**ABOUT THIS EXERCISE**
Each line below from the one containing "let df := o.deficit.getD v 0" through the one containing "if credited p.vc then" is to be given again exactly, and no line outside that span.

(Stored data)
-------
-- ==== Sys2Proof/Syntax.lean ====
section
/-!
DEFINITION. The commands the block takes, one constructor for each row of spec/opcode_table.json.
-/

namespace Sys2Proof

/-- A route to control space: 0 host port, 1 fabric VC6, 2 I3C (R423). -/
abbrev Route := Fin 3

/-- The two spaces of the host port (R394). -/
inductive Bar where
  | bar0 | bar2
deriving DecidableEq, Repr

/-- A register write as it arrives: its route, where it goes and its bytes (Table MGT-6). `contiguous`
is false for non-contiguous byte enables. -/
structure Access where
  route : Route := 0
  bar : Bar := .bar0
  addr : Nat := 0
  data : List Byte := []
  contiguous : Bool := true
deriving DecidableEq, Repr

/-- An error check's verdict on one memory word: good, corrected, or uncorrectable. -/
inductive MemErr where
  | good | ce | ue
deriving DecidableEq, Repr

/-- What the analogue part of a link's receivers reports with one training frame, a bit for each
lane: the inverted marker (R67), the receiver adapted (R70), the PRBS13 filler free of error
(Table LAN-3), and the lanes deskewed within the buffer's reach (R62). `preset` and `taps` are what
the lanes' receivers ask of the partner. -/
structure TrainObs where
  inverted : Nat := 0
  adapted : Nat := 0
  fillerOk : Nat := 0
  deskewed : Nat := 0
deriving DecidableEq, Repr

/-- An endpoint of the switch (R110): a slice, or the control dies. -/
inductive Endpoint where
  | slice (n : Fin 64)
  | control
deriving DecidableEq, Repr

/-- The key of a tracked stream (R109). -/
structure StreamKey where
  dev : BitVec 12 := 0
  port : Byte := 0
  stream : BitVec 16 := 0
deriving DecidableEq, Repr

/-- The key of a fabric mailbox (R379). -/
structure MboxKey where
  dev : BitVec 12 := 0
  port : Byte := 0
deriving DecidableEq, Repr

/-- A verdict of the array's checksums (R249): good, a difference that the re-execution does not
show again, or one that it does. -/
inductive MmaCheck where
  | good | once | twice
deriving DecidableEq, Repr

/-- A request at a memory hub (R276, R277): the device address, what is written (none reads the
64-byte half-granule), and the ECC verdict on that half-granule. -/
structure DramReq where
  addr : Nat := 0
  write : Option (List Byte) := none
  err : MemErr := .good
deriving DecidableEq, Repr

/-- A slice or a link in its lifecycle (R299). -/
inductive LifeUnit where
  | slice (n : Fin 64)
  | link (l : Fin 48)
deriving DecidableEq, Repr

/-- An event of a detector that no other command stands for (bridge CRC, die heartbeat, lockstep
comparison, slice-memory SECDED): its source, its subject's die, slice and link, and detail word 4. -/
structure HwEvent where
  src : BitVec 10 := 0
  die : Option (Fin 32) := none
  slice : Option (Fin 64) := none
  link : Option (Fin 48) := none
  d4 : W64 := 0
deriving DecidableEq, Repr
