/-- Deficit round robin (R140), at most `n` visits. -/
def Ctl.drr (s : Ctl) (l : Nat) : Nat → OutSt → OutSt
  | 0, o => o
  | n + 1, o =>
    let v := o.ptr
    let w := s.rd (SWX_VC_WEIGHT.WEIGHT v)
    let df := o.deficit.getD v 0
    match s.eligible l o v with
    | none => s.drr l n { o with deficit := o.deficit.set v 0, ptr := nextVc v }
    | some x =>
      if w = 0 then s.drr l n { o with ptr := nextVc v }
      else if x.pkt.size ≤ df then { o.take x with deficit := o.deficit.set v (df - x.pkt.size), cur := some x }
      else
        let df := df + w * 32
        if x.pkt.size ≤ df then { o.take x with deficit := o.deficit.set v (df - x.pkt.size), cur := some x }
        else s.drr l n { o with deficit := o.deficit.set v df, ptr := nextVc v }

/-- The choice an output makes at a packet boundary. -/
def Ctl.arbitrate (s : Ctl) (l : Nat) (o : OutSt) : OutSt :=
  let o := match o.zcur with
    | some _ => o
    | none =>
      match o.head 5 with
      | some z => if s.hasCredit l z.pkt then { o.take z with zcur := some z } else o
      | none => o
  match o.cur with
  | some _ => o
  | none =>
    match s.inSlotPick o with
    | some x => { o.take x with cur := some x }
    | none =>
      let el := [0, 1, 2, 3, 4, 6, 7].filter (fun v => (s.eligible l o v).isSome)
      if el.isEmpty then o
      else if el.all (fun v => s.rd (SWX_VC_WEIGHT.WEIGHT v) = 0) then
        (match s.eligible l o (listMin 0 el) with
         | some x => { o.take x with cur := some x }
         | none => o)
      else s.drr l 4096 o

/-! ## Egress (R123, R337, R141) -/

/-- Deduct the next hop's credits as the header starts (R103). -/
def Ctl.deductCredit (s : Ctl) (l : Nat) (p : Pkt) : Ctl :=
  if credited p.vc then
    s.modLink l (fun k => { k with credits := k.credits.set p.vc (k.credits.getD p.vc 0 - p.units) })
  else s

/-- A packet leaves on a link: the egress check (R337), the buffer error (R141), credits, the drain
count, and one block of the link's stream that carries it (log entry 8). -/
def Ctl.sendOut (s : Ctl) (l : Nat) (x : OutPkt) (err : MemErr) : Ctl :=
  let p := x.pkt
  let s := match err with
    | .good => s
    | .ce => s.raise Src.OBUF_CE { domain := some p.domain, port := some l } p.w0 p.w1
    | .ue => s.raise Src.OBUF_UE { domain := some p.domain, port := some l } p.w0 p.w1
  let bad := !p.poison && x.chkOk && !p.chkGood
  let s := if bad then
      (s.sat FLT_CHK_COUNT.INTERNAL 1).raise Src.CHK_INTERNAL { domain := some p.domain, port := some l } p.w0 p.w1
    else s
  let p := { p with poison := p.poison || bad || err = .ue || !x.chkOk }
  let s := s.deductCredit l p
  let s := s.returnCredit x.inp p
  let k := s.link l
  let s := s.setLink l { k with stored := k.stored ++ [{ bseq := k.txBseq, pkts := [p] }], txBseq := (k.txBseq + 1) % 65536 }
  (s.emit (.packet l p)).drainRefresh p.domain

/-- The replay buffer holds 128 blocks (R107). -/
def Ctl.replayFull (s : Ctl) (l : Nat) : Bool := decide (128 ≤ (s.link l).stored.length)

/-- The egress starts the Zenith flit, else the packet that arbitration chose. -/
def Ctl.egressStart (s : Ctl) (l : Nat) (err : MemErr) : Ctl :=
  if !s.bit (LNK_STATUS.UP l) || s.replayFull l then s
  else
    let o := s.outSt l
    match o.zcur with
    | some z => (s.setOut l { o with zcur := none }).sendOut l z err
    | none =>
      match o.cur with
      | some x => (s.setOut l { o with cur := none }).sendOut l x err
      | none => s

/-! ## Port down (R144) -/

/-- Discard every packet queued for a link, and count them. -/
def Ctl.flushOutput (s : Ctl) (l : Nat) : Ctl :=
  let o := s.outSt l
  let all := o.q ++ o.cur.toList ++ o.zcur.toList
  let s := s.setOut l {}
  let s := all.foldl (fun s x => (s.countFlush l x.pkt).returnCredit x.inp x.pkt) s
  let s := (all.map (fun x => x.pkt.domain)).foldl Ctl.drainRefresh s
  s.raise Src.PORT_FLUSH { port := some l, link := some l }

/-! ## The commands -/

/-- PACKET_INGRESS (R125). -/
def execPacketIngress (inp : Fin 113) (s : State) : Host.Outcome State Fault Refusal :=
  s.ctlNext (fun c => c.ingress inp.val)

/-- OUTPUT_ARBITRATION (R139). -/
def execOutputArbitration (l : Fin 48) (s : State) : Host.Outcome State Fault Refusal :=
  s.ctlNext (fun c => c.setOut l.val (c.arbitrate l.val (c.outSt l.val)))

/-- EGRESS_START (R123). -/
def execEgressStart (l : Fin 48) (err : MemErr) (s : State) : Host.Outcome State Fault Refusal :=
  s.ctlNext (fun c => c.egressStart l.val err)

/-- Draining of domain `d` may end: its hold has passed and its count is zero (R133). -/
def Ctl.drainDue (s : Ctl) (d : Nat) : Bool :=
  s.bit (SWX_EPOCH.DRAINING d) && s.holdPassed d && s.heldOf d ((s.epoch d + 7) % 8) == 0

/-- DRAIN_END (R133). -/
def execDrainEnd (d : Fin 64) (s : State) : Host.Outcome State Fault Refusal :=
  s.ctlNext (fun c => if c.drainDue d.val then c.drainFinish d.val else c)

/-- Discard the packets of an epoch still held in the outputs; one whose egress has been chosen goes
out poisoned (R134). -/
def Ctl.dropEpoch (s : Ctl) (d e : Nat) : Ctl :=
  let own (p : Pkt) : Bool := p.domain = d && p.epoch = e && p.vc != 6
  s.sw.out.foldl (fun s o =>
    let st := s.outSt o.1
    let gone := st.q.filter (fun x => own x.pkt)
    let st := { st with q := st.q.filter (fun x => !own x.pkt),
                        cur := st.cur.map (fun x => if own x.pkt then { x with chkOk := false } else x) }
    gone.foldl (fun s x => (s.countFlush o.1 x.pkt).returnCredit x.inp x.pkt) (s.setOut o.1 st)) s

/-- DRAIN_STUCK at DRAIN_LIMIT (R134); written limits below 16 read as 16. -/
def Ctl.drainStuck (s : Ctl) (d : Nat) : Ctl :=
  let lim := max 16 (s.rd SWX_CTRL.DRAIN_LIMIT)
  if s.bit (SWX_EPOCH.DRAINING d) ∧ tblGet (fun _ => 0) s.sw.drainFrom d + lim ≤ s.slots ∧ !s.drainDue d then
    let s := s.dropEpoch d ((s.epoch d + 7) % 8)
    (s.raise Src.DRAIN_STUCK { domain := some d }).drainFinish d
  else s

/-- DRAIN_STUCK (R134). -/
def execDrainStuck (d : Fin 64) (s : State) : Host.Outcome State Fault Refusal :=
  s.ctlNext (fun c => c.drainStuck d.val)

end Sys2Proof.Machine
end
-------
**ANSWER FOR THE TASK**
    let df := o.deficit.getD v 0
    match s.eligible l o v with
    | none => s.drr l n { o with deficit := o.deficit.set v 0, ptr := nextVc v }
    | some x =>
      if w = 0 then s.drr l n { o with ptr := nextVc v }
      else if x.pkt.size ≤ df then { o.take x with deficit := o.deficit.set v (df - x.pkt.size), cur := some x }
      else
        let df := df + w * 32
        if x.pkt.size ≤ df then { o.take x with deficit := o.deficit.set v (df - x.pkt.size), cur := some x }
        else s.drr l n { o with deficit := o.deficit.set v df, ptr := nextVc v }

/-- The choice an output makes at a packet boundary. -/
def Ctl.arbitrate (s : Ctl) (l : Nat) (o : OutSt) : OutSt :=
  let o := match o.zcur with
    | some _ => o
    | none =>
      match o.head 5 with
      | some z => if s.hasCredit l z.pkt then { o.take z with zcur := some z } else o
      | none => o
  match o.cur with
  | some _ => o
  | none =>
    match s.inSlotPick o with
    | some x => { o.take x with cur := some x }
    | none =>
      let el := [0, 1, 2, 3, 4, 6, 7].filter (fun v => (s.eligible l o v).isSome)
      if el.isEmpty then o
      else if el.all (fun v => s.rd (SWX_VC_WEIGHT.WEIGHT v) = 0) then
        (match s.eligible l o (listMin 0 el) with
         | some x => { o.take x with cur := some x }
         | none => o)
      else s.drr l 4096 o

/-! ## Egress (R123, R337, R141) -/

/-- Deduct the next hop's credits as the header starts (R103). -/
def Ctl.deductCredit (s : Ctl) (l : Nat) (p : Pkt) : Ctl :=
  if credited p.vc then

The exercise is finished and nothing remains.